- _EXERCISE_: Each line of the data that includes the string "demand" is to be copied out.

===== RECORDS SHOWN =====

/-- Tier 1.  REEL_JOIN, where nothing refuses it, starts a multi-device run: the step engine's grant, mode REEL, the schedule's record,
the STEP cue armed at T0 every period.  The promise window of the next step closes at its launch time: values that have not arrived
are late, each counts in LATE and posts 0x0808, and outside the shadow of the last hold a hold follows.  A late value still missing
at the guard's end stops the seat with cause 7, posts LATE_VALUE and sends a STOP. -/
def Obligations.ReelsJoinAndWait : Prop :=
  (∀ (s : State) (dt : Nat) (h : CmdHdr) (ws : List Word), s.accepts dt h (decide (ws.length = 6)) false false = true →
    let v := (s.elapse dt).begun 0x0804 h ws
    let cue := fieldOf (ws.getD 0 0) 15 12
    let diam := fieldOf (ws.getD 0 0) 25 16
    let period := fieldOf (ws.getD 1 0) 19 0
    let guard := fieldOf (ws.getD 2 0) 23 0
    let t0 := fieldOf (ws.getD 4 0) 47 0 * (1000000000 * 65536) + fieldOf (ws.getD 3 0) 47 16 * 65536 +
      fieldOf (ws.getD 3 0) 15 0
    let groups := (List.range 64).filter fun n => flagOf (ws.getD 5 0) n
    let hop := v.reelHop groups
    let demand := v.demandOf 3 v.ctxMode period v.ctxsInUse
    onlyBits ws 0 [(11, 0), (15, 12), (25, 16)] = true → onlyBits ws 1 [(19, 0)] = true → onlyBits ws 2 [(23, 0)] = true →
    onlyBits ws 3 [(47, 0)] = true → onlyBits ws 4 [(47, 0)] = true → diam ≠ 0 → 100 ≤ guard → guard ≤ 10000000 →
    fieldOf (ws.getD 3 0) 47 16 ≤ 999999999 → v.outUnits + 1000000 * 65536 ≤ t0 →
    t0 ≤ v.outUnits + 1000000 * (1000000 * 65536) → maxList (v.promises v.ctxMode v.ctxsInUse) + hop ≤ period →
    diam * (hop + 192) ≤ 8 * guard → s.engine = seHalted →
    (∀ g ∈ groups, (v.group g).isSome = true ∧ v.laneUp g = true) → v.domState v.selected = dsLocked →
    (∀ d ∈ v.runSegments, v.rd (Reg.STEP.CARDSEG.LEN d) ≠ 0) → v.power < 2 → v.pwr.target = none → v.engineBusy = false →
    v.cueFree cue fnStep = true → demand ≤ v.holds 0x0A + v.freeBu → v.badParts = false →
    Machine.exec (.reelJoin dt h ws) s = .next (s.afterCmd dt 0x0804 h ws fun c u =>
      let old := u.rd Reg.TIME.REEL.CUE
      let u := ((u.setHeld 0x0A demand).wr Reg.STEP.BUDGET.DEMAND (min demand 2047)).wr Reg.STEP.BUDGET.GRANT (min demand 2047)
      let u := if u.rdb Reg.TIME.REEL.JOINED && old != cue then u.releaseCue old else u
      let start := u.rd Reg.STEP.PACE.CUE
      let u := if u.rdb Reg.STEP.PACE.CUESTART && start != cue && u.cueFunc start == fnStep then u.releaseCue start else u
      let m0 := u.rd Reg.STEP.COUNT.COUNT
      let r := Reel.mk t0 period (8 * guard) m0 0 0 groups none none []
      let u := u.setReel { r with hold := (m0 : Int) - r.window - 1 }
      let u := u.store Reg.TIME.REEL.REELID.addr
        (toWord (fieldOf (ws.getD 0 0) 11 0 + 2 ^ 12 + cue * 2 ^ 16 + diam * 2 ^ 20 + guard * 2 ^ 32))
      let u := ((u.wr Reg.STEP.CTRL.MODE 3).wr Reg.STEP.PACE.PERIOD period).wr Reg.STEP.PACE.CUESTART 0
      (((u.claimCue cue fnStep).armCue cue t0 period).pacingSync).startRun (some c.id) none)) ∧
  (∀ (s : State) (dt : Nat) (r : Reel), s.inReset = false → s.time.reel = some r → s.rd Reg.STEP.CTRL.MODE = 3 →
    s.stepping = true →
    let m := s.rd Reg.STEP.COUNT.COUNT
    (r.closed.all fun c => c.1 != m) = true →
    (s.step.cur.isSome = true ∨ r.launchUnits m * 65536 ≤ (s.elapse dt).time.out) →
    (s.missing s.currentCtx m = [] →
      Machine.exec (.promiseWindowClose dt) s = .next (s.after dt fun u =>
        u.setReel { r with closed := some (m, r.launchUnits m), late := [] })) ∧
    (s.missing s.currentCtx m ≠ [] →
      Machine.exec (.promiseWindowClose dt) s = .next (s.after dt fun u =>
        let late := s.missing s.currentCtx m
        let ns := min ((u.time.out - r.launchUnits m * 65536) / 2 ^ 32) 65535
        let v := late.foldl (fun (w : State) (x : Nat × Nat) =>
          (w.count Reg.TIME.REELCNT.LATE 1).postLimited 0x0808 0 sevWarn srcDevice (x.1 + ns * 2 ^ 16))
          (u.setReel { r with closed := some (m, r.launchUnits m), late := late.map Prod.fst })
        if r.inShadow m then v else v.applyHold m s.dev.seat 0 none))) ∧
  (∀ (s : State) (dt chan : Nat) (rest : List Nat) (r : Reel), s.inReset = false → s.time.reel = some r →
    s.stillLate = chan :: rest → s.rd Reg.STEP.CTRL.MODE = 3 → s.stepping = true →
    ((r.closed.map Prod.snd).getD 0 + r.guard * 8192) * 65536 ≤ (s.elapse dt).time.out →
    Machine.exec (.reelGuardExpiry dt) s = .next (s.after dt fun u =>
      let m := s.rd Reg.STEP.COUNT.COUNT
      ((u.post 0x080B sevError srcDevice (chan + m % 2 ^ 48 * 2 ^ 16)).sendHold 2 m s.dev.seat true 0 none).halts true 7
        seHalted))
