-- ==== Sys2Proof/Laws/Cells.lean ====
section
/-! SUPPORT. Laws of the sparse stores: a read after a write, and that every operation keeps the canonical form. -/

namespace Sys2Proof.Machine

variable {V : Type}

theorem Cells.get_drop_self (d : Nat → V) (m : Cells V) (a : Nat) : Cells.get d (Cells.drop m a) a = d a := by
  induction m with
  | nil => rfl
  | cons kv m ih =>
    by_cases h : kv.1 = a
    · simpa [Cells.drop, h] using ih
    · simpa [Cells.drop, h, Cells.get, Ne.symm h] using ih

theorem Cells.get_drop_of_ne (d : Nat → V) (m : Cells V) {a b : Nat} (h : b ≠ a) :
    Cells.get d (Cells.drop m a) b = Cells.get d m b := by
  induction m with
  | nil => rfl
  | cons kv m ih =>
    by_cases hk : kv.1 = a
    · have hb : b ≠ kv.1 := fun e => h (e.trans hk)
      simpa [Cells.drop, hk, Cells.get, h] using ih
    · simp [Cells.drop, hk, Cells.get, ih]

theorem Cells.drop_keys (m : Cells V) (a : Nat) : ∀ kv ∈ Cells.drop m a, kv.1 ≠ a := by
  induction m with
  | nil => simp [Cells.drop]
  | cons kv m ih =>
    by_cases h : kv.1 = a
    · simpa [Cells.drop, h] using ih
    · simpa [Cells.drop, h] using ih

theorem Cells.get_put_self (d : Nat → V) (m : Cells V) (a : Nat) (v : V) (h : ∀ kv ∈ m, kv.1 ≠ a) :
    Cells.get d (Cells.put m a v) a = v := by
  induction m with
  | nil => simp [Cells.put, Cells.get]
  | cons kv m ih =>
    have hk : a ≠ kv.1 := Ne.symm (h kv (by simp))
    by_cases hlt : a < kv.1
    · simp [Cells.put, hlt, Cells.get]
    · simpa [Cells.put, hlt, Cells.get, hk] using ih fun x hx => h x (by simp [hx])

theorem Cells.get_put_of_ne (d : Nat → V) (m : Cells V) {a b : Nat} (v : V) (h : b ≠ a) :
    Cells.get d (Cells.put m a v) b = Cells.get d m b := by
  induction m with
  | nil => simp [Cells.put, Cells.get, h]
  | cons kv m ih =>
    by_cases hlt : a < kv.1
    · simp [Cells.put, hlt, Cells.get, h]
    · simp [Cells.put, hlt, Cells.get, ih]

/-- A read of the key that was written gives the value written. -/
@[simp] theorem Cells.get_set_self [DecidableEq V] (d : Nat → V) (m : Cells V) (a : Nat) (v : V) :
    Cells.get d (Cells.set d m a v) a = v := by
  unfold Cells.set
  split
  · next h => rw [Cells.get_drop_self, h]
  · exact Cells.get_put_self d _ a v (Cells.drop_keys m a)

/-- A write leaves every other key as it was. -/
theorem Cells.get_set_of_ne [DecidableEq V] (d : Nat → V) (m : Cells V) {a b : Nat} (v : V) (h : b ≠ a) :
    Cells.get d (Cells.set d m a v) b = Cells.get d m b := by
  unfold Cells.set
  split
  · exact Cells.get_drop_of_ne d m h
  · rw [Cells.get_put_of_ne d _ v h, Cells.get_drop_of_ne d m h]

/-! ### The canonical form -/

theorem Cells.above_of_wf [DecidableEq V] {d : Nat → V} {m : Cells V} (h : Cells.wf d m = true) {b : Nat}
    (hb : Cells.above b m = true) : ∀ kv ∈ m, b < kv.1 := by
  induction m generalizing b with
  | nil => simp
  | cons kv m ih =>
    simp only [Cells.wf, Cells.above, Bool.and_eq_true, decide_eq_true_eq] at h hb
    intro x hx
    rcases List.mem_cons.mp hx with rfl | hx
    · exact hb
    · exact lt_trans hb (ih h.2 h.1.2 x hx)

theorem Cells.above_of_mem {m : Cells V} {b : Nat} (h : ∀ kv ∈ m, b < kv.1) : Cells.above b m = true := by
  cases m with
  | nil => rfl
  | cons kv m => simpa [Cells.above] using h kv (by simp)

theorem Cells.mem_drop {m : Cells V} {a : Nat} {kv : Nat × V} (h : kv ∈ Cells.drop m a) : kv ∈ m := by
  induction m with
  | nil => simp [Cells.drop] at h
  | cons x m ih =>
    by_cases hx : x.1 = a
    · simp only [Cells.drop, hx, if_true] at h
      exact List.mem_cons_of_mem _ (ih h)
    · simp only [Cells.drop, hx, if_false, List.mem_cons] at h
      rcases h with rfl | h
      · simp
      · exact List.mem_cons_of_mem _ (ih h)

theorem Cells.mem_put {m : Cells V} {a : Nat} {v : V} {kv : Nat × V} (h : kv ∈ Cells.put m a v) :
    kv = (a, v) ∨ kv ∈ m := by
  induction m with
  | nil => simpa [Cells.put] using h
  | cons x m ih =>
    by_cases hx : a < x.1
    · simpa [Cells.put, hx] using h
    · simp only [Cells.put, hx, if_false, List.mem_cons] at h
      rcases h with rfl | h
      · simp
      · rcases ih h with h | h <;> simp [h]

theorem Cells.wf_drop [DecidableEq V] {d : Nat → V} {m : Cells V} (a : Nat) (h : Cells.wf d m = true) :
    Cells.wf d (Cells.drop m a) = true := by
  induction m with
  | nil => rfl
  | cons kv m ih =>
    simp only [Cells.wf, Bool.and_eq_true, decide_eq_true_eq] at h
    by_cases hk : kv.1 = a
    · simpa [Cells.drop, hk] using ih h.2
    · have hab : Cells.above kv.1 (Cells.drop m a) = true :=
        Cells.above_of_mem fun x hx => Cells.above_of_wf h.2 h.1.2 x (Cells.mem_drop hx)
      simp [Cells.drop, hk, Cells.wf, h.1.1, hab, ih h.2]

theorem Cells.wf_put [DecidableEq V] {d : Nat → V} {m : Cells V} {a : Nat} {v : V} (h : Cells.wf d m = true)
    (hv : v ≠ d a) (hm : ∀ kv ∈ m, kv.1 ≠ a) : Cells.wf d (Cells.put m a v) = true := by
  induction m with
  | nil => simp [Cells.put, Cells.wf, Cells.above, hv]
  | cons kv m ih =>
    have hw := h
    simp only [Cells.wf, Bool.and_eq_true, decide_eq_true_eq] at h
    by_cases hlt : a < kv.1
    · have ha : Cells.above a (kv :: m) = true := by simpa [Cells.above] using hlt
      rw [Cells.put, if_pos hlt, Cells.wf, ha, hw]
      simp [hv]
    · have hka : kv.1 < a := by have := hm kv (by simp); omega
      have hab : Cells.above kv.1 (Cells.put m a v) = true := by
        refine Cells.above_of_mem fun x hx => ?_
        rcases Cells.mem_put hx with rfl | hx
        · exact hka
        · exact Cells.above_of_wf h.2 h.1.2 x hx
      simp [Cells.put, hlt, Cells.wf, h.1.1, hab, ih h.2 fun x hx => hm x (by simp [hx])]

/-- A write keeps the canonical form. -/
theorem Cells.wf_set [DecidableEq V] {d : Nat → V} {m : Cells V} (a : Nat) (v : V) (h : Cells.wf d m = true) :
    Cells.wf d (Cells.set d m a v) = true := by
  unfold Cells.set
  split
  · exact Cells.wf_drop a h
  · next hv => exact Cells.wf_put (Cells.wf_drop a h) hv (Cells.drop_keys m a)

/-- Entries taken out keep the canonical form. -/
theorem Cells.wf_filter [DecidableEq V] {d : Nat → V} {m : Cells V} (p : Nat × V → Bool) (h : Cells.wf d m = true) :
    Cells.wf d (m.filter p) = true := by
  induction m with
  | nil => rfl
  | cons kv m ih =>
    simp only [Cells.wf, Bool.and_eq_true, decide_eq_true_eq] at h
    by_cases hp : p kv = true
    · have hab : Cells.above kv.1 (m.filter p) = true :=
        Cells.above_of_mem fun x hx => Cells.above_of_wf h.2 h.1.2 x (List.mem_of_mem_filter hx)
      simp only [List.filter_cons, hp, if_true, Cells.wf, hab, ih h.2, Bool.and_true, decide_eq_true_eq]
      exact h.1.1
    · simpa [List.filter_cons, hp] using ih h.2

end Sys2Proof.Machine
end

=====

- _SOLUTION FOR THIS EXERCISE_:
    let demand := v.demandOf 3 v.ctxMode period v.ctxsInUse
    v.cueFree cue fnStep = true → demand ≤ v.holds 0x0A + v.freeBu → v.badParts = false →
      let u := ((u.setHeld 0x0A demand).wr Reg.STEP.BUDGET.DEMAND (min demand 2047)).wr Reg.STEP.BUDGET.GRANT (min demand 2047)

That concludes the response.